Given data:
/-- CTINIT (R201): the configuration is read at issue, in scratchpad order; the claim and the status come at completion. -/
def execCtinit (d a : BitVec 7) (s : State) : Out :=
  issue { rd := [.s a 1], wr := [.s d 1], modx := { flag := true } } s fun s =>
    let off := (s.readS a).toNat
    if !s.ownBounds off 32 then .next (s.trap { cause := cSPBOUND, lanes := some 0#32 })
    else if off % 32 ≠ 0 then .next (s.trap { cause := cMISALIGN, lanes := some 0#32 })
    else cardTurn s fun s =>
      let (status, t) := s.cardClaim (s.teamRead s.g.team off 32)
      let w : Writes := if d.toNat < 124 then { s := [(d.toNat, BitVec.ofNat 32 status)] } else {}
      let dst := if d.toNat < 124 then [d.toNat] else []
      match t with
      | some (k, c) =>
        .next ((s.modTeam s.g.team fun tm => { tm with tables := keyPut tm.tables k c }).cardDone (40 + c.buckets / 16) w [] dst
          (some (.claim k)))
      | none => .next (s.cardDone 40 w [] dst none)

/-- CTFREE (R212): the table is unclaimed at issue. -/
def execCtfree (a : BitVec 7) (s : State) : Out :=
  issue { rd := [.s a 1], modx := { flag := true } } s fun s =>
    cardTurn s fun s =>
      let k := field (s.readS a) 1 0
      let s := match (s.table s.g.team k).filter CardTable.claimed with
        | some _ => s.modTeam s.g.team fun tm => { tm with tables := keyDrop tm.tables k }
        | none => s
      .next (s.cardDone 12 {} [] [] none)

/-- Three counts written to consecutive scalars. -/
def threeScalars (d : Nat) (x y z : Nat) : Writes :=
  { s := [(d, BitVec.ofNat 32 x), (d + 1, BitVec.ofNat 32 y), (d + 2, BitVec.ofNat 32 z)] }

/-- CTSTAT (R212, R482). The bits of S1 that no table names are ignored, as Table 8.2 says of CTFREE (log 66). -/
def execCtstat (d a : BitVec 7) (s : State) : Out :=
  issue { rd := [.s a 1], wr := [.s d 3], modx := { flag := true } } s fun s =>
    cardTurn s fun s =>
      let args := s.cardArgs [field (s.readS a) 1 0]
      let k := args.headD 0
      let n := d.toNat
      let out := fun (s : State) w => s.cardDone 12 w [] [n, n + 1, n + 2] none
      match (s.table s.g.team k).filter CardTable.claimed with
      | none => .next (out s (threeScalars n 0 0 0))
      | some c =>
        match s.wholeLog s.g.team c with
        | .ok l s =>
          let live := (l.filter fun e => !e.dead).length
          let full := (c.slots.filter fun e => e.2 == 1#8).length
          .next (out s (threeScalars n (full + live) live ((c.slots.filter fun e => e.2 == 2#8).length + (l.length - live))))
        | .fatal s => .next (out s (threeScalars n 0xFFFFFFFF 0xFFFFFFFF 0xFFFFFFFF))
        | stop => .next (cardStop k args stop)

/-- An entry put in its place of the drain order: home, key, value (R211). -/
def drainInsert (e : Nat × Nat × Nat) : List (Nat × Nat × Nat) → List (Nat × Nat × Nat)
  | [] => [e]
  | x :: r => if e.1 < x.1 ∨ (e.1 = x.1 ∧ e.2.1 < x.2.1) then e :: x :: r else x :: drainInsert e r

/-- The drain order of entries (R211). -/
def drainSort (l : List (Nat × Nat × Nat)) : List (Nat × Nat × Nat) := l.foldl (fun acc e => drainInsert e acc) []

/-- The full slots of a table as entries of the drain order. -/
def State.fullSlots (s : State) (t : Nat) (c : CardTable) : List (Nat × Nat × Nat) :=
  (c.slots.filter fun e => e.2 == 1#8).map fun e =>
    let key := s.teamRead t (c.slotOff e.1) c.keyBytes
    (c.home key, key, s.cardGet t c (.slot e.1))

/-- Records written to the scratchpad from an offset on (R211). -/
def State.drainOut (s : State) (t off : Nat) : List (Nat × Nat × Nat) → State
  | [] => s
  | (_, key, v) :: r => ((s.teamWrite t off 8 key).teamWrite t (off + 8) 8 v).drainOut t (off + 16) r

Work item:
Tally the lines above containing "ofNat". Answer with the count only.

Written response:
2